**Requirement**
The material below contains a line with "rcases hu with rfl | rfl <;> rfl" and a line with "[pinWrite], .inl rfl⟩". Copy exactly those two lines and all lines between them.

**Material shown**
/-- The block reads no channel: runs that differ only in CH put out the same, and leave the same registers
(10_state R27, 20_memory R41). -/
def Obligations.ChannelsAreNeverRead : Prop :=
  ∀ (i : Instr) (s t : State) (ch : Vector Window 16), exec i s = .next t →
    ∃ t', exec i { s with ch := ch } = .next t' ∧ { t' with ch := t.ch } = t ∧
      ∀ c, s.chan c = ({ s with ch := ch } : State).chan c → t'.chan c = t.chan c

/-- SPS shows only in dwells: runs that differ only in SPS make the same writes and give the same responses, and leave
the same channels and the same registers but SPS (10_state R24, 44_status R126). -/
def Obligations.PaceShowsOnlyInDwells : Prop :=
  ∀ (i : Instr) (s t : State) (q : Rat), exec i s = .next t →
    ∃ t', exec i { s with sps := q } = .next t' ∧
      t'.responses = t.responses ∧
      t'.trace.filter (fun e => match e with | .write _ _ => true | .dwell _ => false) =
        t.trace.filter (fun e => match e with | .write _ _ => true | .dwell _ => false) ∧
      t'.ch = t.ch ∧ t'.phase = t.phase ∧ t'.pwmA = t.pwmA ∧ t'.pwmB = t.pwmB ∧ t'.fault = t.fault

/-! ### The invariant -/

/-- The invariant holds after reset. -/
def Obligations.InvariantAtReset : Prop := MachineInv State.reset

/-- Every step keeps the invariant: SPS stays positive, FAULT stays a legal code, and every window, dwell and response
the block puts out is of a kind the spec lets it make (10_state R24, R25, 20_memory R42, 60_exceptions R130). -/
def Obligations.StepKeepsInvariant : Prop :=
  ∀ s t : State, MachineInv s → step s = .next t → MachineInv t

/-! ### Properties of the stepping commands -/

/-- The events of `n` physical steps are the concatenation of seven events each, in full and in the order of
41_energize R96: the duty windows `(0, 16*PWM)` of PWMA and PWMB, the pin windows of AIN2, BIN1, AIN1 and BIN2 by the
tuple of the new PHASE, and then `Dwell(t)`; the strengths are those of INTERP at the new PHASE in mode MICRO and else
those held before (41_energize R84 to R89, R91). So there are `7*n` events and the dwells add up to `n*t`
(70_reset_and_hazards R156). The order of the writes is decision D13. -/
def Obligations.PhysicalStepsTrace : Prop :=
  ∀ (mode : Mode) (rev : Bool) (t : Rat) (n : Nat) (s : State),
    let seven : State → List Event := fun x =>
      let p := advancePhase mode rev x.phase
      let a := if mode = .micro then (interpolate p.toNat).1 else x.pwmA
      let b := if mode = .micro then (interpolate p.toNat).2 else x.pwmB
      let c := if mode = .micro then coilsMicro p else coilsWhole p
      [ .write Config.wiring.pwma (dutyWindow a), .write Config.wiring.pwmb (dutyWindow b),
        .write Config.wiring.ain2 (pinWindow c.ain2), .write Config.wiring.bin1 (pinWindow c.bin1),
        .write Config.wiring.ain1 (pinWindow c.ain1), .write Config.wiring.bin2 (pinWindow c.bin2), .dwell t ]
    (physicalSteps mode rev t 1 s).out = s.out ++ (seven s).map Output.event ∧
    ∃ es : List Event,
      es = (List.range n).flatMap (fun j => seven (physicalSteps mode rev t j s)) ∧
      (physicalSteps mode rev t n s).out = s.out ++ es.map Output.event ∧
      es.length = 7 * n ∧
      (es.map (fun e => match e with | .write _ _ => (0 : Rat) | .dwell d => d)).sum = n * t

---

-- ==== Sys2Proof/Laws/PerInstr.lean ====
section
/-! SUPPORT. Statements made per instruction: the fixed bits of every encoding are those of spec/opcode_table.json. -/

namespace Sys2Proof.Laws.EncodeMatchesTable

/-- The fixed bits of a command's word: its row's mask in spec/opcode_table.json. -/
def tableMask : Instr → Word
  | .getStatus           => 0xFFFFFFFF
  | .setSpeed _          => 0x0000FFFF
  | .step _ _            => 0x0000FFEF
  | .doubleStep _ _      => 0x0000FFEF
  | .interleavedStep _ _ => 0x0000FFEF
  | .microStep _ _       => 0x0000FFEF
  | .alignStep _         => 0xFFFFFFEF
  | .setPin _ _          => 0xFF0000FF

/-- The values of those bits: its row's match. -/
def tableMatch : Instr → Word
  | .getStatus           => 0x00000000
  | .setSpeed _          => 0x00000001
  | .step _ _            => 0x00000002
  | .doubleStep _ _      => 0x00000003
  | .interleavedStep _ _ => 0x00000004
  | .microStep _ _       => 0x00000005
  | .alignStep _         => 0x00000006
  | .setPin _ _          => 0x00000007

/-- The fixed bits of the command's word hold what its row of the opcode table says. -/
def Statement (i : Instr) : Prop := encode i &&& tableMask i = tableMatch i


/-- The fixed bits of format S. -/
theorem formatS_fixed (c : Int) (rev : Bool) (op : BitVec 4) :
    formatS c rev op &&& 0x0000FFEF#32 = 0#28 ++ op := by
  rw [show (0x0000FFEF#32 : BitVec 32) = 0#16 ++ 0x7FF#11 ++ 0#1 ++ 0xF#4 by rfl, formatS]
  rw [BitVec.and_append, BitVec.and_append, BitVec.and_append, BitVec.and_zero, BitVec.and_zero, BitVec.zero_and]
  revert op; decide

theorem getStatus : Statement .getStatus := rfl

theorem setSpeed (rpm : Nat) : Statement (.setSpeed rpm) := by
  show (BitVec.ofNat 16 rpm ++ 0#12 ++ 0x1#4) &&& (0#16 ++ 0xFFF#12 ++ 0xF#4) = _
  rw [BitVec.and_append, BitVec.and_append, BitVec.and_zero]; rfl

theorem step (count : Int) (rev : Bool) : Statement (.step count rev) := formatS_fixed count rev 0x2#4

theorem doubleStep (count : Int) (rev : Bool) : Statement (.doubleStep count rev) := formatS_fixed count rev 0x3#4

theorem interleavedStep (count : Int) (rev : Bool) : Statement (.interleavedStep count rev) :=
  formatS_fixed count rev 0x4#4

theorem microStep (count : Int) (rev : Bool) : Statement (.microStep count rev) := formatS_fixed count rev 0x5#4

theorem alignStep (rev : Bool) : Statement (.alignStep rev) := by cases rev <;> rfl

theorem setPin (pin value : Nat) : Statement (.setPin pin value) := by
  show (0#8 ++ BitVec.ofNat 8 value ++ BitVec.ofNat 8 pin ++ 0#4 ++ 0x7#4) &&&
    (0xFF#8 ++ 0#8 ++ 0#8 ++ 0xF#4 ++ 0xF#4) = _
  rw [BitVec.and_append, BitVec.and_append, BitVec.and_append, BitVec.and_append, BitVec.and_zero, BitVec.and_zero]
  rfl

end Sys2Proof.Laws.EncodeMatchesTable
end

--

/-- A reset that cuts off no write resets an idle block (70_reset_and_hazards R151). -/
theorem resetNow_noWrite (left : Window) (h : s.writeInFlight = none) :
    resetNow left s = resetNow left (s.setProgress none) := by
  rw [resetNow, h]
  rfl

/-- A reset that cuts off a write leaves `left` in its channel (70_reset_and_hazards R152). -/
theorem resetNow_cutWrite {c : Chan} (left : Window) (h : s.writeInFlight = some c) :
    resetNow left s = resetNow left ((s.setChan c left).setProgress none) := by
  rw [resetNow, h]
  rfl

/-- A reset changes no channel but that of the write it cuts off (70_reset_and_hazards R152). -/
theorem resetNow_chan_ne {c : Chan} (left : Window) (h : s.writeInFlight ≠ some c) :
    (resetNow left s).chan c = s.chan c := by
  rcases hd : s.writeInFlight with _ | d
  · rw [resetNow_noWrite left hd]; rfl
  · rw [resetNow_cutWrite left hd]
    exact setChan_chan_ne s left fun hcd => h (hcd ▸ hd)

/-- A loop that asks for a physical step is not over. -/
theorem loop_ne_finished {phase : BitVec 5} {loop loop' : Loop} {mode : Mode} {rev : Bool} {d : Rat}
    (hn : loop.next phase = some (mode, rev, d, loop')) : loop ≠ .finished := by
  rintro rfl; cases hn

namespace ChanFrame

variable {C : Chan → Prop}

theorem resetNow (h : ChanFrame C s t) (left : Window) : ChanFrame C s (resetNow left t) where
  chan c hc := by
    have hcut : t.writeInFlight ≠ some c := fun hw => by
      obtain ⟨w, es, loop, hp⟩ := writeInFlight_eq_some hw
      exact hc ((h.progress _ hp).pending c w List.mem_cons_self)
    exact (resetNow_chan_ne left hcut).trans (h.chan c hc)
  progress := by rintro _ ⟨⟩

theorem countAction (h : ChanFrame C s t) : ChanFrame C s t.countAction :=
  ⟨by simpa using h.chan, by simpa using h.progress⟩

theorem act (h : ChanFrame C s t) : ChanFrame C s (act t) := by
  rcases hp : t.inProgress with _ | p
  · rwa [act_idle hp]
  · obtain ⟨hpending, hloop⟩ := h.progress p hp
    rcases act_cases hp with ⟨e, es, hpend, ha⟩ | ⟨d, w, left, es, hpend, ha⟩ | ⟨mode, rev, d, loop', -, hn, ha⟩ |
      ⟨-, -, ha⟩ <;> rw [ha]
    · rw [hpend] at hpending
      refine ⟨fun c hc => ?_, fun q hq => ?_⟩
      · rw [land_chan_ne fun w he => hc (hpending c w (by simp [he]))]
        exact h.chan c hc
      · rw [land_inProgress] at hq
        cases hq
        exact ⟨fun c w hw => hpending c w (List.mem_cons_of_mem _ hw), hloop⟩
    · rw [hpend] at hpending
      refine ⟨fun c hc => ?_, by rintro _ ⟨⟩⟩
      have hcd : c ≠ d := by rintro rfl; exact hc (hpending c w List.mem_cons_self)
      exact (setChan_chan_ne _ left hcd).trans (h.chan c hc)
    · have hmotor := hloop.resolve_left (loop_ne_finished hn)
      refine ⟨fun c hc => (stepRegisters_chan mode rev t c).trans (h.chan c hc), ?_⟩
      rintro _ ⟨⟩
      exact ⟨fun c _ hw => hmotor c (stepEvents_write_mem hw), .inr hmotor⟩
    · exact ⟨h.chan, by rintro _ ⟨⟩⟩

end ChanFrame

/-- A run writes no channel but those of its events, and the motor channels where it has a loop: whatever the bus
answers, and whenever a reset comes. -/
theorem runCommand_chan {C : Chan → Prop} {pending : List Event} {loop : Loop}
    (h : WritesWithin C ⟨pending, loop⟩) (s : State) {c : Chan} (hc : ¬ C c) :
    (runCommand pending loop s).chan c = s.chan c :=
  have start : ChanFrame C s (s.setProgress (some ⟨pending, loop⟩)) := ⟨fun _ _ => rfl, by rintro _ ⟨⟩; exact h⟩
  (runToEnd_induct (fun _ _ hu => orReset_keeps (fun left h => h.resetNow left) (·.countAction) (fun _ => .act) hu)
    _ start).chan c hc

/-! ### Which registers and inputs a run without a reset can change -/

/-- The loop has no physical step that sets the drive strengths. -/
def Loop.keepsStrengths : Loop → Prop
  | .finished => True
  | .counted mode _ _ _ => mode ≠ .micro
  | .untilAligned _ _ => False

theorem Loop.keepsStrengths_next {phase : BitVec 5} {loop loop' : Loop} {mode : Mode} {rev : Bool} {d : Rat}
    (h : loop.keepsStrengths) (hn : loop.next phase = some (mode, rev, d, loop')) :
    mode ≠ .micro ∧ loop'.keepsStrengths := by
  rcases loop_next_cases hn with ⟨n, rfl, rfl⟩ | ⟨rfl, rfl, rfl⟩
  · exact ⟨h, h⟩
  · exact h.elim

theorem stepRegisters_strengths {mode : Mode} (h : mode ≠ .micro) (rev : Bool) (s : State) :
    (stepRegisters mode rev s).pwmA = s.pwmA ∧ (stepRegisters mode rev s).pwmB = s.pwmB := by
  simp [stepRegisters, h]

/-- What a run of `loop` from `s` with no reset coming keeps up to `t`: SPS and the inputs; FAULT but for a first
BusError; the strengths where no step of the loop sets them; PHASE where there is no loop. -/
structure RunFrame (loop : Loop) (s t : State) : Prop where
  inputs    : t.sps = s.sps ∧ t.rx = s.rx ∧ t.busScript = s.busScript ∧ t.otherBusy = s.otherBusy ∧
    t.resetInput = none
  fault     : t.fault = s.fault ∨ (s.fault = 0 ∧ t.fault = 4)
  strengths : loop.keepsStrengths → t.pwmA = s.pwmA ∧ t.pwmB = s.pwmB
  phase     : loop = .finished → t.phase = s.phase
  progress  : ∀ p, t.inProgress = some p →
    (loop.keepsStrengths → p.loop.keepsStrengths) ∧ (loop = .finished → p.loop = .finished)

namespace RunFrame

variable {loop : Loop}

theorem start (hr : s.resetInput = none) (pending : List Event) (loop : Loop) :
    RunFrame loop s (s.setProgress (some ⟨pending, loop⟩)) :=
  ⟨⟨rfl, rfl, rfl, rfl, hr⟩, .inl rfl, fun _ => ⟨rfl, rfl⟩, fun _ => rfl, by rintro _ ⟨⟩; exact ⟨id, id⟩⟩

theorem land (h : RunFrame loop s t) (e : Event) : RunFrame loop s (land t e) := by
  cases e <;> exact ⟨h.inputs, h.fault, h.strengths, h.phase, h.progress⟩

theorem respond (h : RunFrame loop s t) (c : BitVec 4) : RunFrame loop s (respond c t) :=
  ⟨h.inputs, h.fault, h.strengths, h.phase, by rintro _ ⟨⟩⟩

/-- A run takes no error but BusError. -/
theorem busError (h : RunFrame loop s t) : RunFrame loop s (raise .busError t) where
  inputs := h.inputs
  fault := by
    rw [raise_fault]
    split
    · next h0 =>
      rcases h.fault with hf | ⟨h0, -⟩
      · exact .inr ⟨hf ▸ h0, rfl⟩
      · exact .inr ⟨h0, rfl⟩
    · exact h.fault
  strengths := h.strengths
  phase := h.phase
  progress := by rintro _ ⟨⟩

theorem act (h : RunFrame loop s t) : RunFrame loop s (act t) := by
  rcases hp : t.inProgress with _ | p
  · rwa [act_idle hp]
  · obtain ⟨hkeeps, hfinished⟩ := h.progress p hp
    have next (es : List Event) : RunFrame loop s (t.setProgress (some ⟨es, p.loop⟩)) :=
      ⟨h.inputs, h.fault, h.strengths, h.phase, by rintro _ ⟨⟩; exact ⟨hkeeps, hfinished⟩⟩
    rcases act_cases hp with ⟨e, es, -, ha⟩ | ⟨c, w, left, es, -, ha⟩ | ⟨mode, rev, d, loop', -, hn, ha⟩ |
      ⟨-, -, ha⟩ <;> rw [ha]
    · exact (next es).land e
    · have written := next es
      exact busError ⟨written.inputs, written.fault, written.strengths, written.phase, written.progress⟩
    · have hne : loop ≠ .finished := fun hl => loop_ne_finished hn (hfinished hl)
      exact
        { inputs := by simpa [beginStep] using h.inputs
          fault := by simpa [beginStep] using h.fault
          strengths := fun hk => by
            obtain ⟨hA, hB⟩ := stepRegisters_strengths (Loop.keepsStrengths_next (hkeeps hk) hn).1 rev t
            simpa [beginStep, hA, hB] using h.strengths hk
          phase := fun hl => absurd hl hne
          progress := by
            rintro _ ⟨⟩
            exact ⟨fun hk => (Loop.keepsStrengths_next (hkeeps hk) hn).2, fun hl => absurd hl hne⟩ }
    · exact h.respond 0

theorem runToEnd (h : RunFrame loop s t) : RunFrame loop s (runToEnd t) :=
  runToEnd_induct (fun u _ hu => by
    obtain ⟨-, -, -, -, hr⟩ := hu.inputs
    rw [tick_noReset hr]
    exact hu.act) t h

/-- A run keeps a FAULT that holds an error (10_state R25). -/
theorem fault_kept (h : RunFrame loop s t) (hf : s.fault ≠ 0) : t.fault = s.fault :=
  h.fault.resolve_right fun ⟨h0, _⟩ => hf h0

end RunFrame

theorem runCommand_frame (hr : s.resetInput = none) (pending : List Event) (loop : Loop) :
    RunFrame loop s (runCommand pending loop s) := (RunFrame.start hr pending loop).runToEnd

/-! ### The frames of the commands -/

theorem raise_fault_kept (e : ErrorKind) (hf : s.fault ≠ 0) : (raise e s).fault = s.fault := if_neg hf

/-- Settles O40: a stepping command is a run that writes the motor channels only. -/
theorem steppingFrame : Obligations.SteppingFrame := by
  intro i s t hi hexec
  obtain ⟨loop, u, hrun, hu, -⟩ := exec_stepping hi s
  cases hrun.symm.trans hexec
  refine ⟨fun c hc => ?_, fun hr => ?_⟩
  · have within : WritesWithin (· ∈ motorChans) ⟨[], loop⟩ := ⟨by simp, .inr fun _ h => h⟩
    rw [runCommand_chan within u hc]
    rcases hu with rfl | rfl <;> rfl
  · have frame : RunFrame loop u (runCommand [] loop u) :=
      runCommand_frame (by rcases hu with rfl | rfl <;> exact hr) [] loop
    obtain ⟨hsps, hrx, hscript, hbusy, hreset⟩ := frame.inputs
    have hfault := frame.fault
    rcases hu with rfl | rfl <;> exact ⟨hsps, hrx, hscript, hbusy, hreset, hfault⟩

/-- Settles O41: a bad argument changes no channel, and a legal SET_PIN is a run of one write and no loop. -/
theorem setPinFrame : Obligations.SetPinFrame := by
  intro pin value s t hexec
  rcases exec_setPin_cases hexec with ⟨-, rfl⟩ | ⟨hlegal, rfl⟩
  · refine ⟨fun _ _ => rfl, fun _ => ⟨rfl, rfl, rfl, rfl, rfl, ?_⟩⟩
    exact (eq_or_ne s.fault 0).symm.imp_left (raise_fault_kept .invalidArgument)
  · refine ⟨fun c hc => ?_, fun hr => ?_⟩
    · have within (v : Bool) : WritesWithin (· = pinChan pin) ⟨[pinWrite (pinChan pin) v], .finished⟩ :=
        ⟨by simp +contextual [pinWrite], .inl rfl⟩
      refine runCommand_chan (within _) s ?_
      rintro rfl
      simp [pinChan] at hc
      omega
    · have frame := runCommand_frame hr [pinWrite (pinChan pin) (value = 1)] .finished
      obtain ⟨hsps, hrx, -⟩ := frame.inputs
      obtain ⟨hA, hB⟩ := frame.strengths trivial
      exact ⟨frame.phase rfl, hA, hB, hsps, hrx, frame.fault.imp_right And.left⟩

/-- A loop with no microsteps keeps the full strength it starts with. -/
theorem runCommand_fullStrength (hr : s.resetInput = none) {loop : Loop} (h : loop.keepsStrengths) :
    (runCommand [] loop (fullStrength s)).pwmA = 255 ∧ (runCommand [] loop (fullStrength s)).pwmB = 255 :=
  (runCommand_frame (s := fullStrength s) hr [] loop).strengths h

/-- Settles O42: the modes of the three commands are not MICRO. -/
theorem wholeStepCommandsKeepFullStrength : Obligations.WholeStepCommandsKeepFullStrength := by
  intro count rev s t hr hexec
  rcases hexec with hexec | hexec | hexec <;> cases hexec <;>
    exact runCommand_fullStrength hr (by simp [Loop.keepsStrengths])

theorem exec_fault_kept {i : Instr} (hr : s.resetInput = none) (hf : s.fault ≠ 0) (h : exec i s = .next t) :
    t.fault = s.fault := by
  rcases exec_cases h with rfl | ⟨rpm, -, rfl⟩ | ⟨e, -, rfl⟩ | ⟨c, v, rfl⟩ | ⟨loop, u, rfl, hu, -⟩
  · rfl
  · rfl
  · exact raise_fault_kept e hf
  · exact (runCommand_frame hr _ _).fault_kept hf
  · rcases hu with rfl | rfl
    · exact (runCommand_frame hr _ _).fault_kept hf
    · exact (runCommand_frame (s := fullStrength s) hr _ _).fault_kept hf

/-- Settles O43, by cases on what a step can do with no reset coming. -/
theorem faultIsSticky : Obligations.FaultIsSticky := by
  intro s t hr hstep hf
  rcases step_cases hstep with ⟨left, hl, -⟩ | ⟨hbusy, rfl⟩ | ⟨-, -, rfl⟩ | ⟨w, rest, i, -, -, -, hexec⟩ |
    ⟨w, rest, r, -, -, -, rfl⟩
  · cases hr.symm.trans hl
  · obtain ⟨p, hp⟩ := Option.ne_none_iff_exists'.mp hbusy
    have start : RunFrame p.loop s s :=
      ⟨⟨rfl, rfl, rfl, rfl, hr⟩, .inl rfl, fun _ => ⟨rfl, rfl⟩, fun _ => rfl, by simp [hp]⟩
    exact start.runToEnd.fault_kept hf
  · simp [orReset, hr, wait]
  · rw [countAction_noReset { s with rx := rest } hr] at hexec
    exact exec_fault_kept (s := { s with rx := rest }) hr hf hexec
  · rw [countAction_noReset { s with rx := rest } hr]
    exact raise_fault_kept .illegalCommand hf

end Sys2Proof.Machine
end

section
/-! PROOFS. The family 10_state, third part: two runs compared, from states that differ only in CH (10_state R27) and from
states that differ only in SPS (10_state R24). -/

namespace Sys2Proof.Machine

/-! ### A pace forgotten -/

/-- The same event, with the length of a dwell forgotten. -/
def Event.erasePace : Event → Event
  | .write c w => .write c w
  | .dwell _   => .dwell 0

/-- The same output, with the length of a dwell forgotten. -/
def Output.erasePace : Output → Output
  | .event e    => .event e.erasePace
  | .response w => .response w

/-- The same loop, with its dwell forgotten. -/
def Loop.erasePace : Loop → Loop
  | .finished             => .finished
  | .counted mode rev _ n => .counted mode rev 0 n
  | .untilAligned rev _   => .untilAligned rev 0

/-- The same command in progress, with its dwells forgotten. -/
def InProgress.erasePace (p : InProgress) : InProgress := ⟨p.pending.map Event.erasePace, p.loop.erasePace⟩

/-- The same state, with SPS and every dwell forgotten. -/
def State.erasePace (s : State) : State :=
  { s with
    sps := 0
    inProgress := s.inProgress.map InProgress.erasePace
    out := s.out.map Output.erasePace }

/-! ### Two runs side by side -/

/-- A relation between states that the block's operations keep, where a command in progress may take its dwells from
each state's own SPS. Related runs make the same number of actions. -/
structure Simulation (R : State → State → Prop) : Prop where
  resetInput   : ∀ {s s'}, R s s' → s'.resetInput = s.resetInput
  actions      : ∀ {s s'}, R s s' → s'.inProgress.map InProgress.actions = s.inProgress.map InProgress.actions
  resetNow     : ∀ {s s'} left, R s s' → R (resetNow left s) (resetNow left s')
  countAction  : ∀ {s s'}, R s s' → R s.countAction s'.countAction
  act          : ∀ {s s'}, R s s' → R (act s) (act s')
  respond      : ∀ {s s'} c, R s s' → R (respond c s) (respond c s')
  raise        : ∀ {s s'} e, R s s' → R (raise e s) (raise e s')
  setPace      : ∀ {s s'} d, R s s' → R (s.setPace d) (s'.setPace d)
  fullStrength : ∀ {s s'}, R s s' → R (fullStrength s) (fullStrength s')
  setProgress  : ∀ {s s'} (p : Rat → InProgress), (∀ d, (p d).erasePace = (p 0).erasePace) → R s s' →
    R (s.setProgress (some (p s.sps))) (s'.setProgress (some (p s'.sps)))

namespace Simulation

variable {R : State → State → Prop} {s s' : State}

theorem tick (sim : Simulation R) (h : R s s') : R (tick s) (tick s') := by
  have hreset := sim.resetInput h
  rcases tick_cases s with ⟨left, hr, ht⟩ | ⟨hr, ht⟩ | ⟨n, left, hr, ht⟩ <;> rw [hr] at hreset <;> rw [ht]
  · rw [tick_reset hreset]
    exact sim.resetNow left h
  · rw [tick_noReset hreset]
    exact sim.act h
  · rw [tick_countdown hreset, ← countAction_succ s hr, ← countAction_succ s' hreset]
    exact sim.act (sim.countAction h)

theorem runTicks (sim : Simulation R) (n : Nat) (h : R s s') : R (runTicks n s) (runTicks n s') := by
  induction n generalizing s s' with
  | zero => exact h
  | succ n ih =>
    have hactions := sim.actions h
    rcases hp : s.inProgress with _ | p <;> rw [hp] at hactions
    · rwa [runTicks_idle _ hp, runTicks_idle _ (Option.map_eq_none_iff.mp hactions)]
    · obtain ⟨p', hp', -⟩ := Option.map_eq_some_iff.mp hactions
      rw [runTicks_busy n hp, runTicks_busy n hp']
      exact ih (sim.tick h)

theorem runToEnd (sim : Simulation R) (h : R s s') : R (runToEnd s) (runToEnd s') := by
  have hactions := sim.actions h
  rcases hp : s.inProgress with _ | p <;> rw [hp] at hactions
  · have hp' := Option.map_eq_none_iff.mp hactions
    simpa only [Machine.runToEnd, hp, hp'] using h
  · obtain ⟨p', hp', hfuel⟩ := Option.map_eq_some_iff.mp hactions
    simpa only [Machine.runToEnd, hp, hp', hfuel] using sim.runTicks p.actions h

**Expected answer**
    rcases hu with rfl | rfl <;> rfl
  · have frame : RunFrame loop u (runCommand [] loop u) :=
      runCommand_frame (by rcases hu with rfl | rfl <;> exact hr) [] loop
    obtain ⟨hsps, hrx, hscript, hbusy, hreset⟩ := frame.inputs
    have hfault := frame.fault
    rcases hu with rfl | rfl <;> exact ⟨hsps, hrx, hscript, hbusy, hreset, hfault⟩

/-- Settles O41: a bad argument changes no channel, and a legal SET_PIN is a run of one write and no loop. -/
theorem setPinFrame : Obligations.SetPinFrame := by
  intro pin value s t hexec
  rcases exec_setPin_cases hexec with ⟨-, rfl⟩ | ⟨hlegal, rfl⟩
  · refine ⟨fun _ _ => rfl, fun _ => ⟨rfl, rfl, rfl, rfl, rfl, ?_⟩⟩
    exact (eq_or_ne s.fault 0).symm.imp_left (raise_fault_kept .invalidArgument)
  · refine ⟨fun c hc => ?_, fun hr => ?_⟩
    · have within (v : Bool) : WritesWithin (· = pinChan pin) ⟨[pinWrite (pinChan pin) v], .finished⟩ :=
        ⟨by simp +contextual [pinWrite], .inl rfl⟩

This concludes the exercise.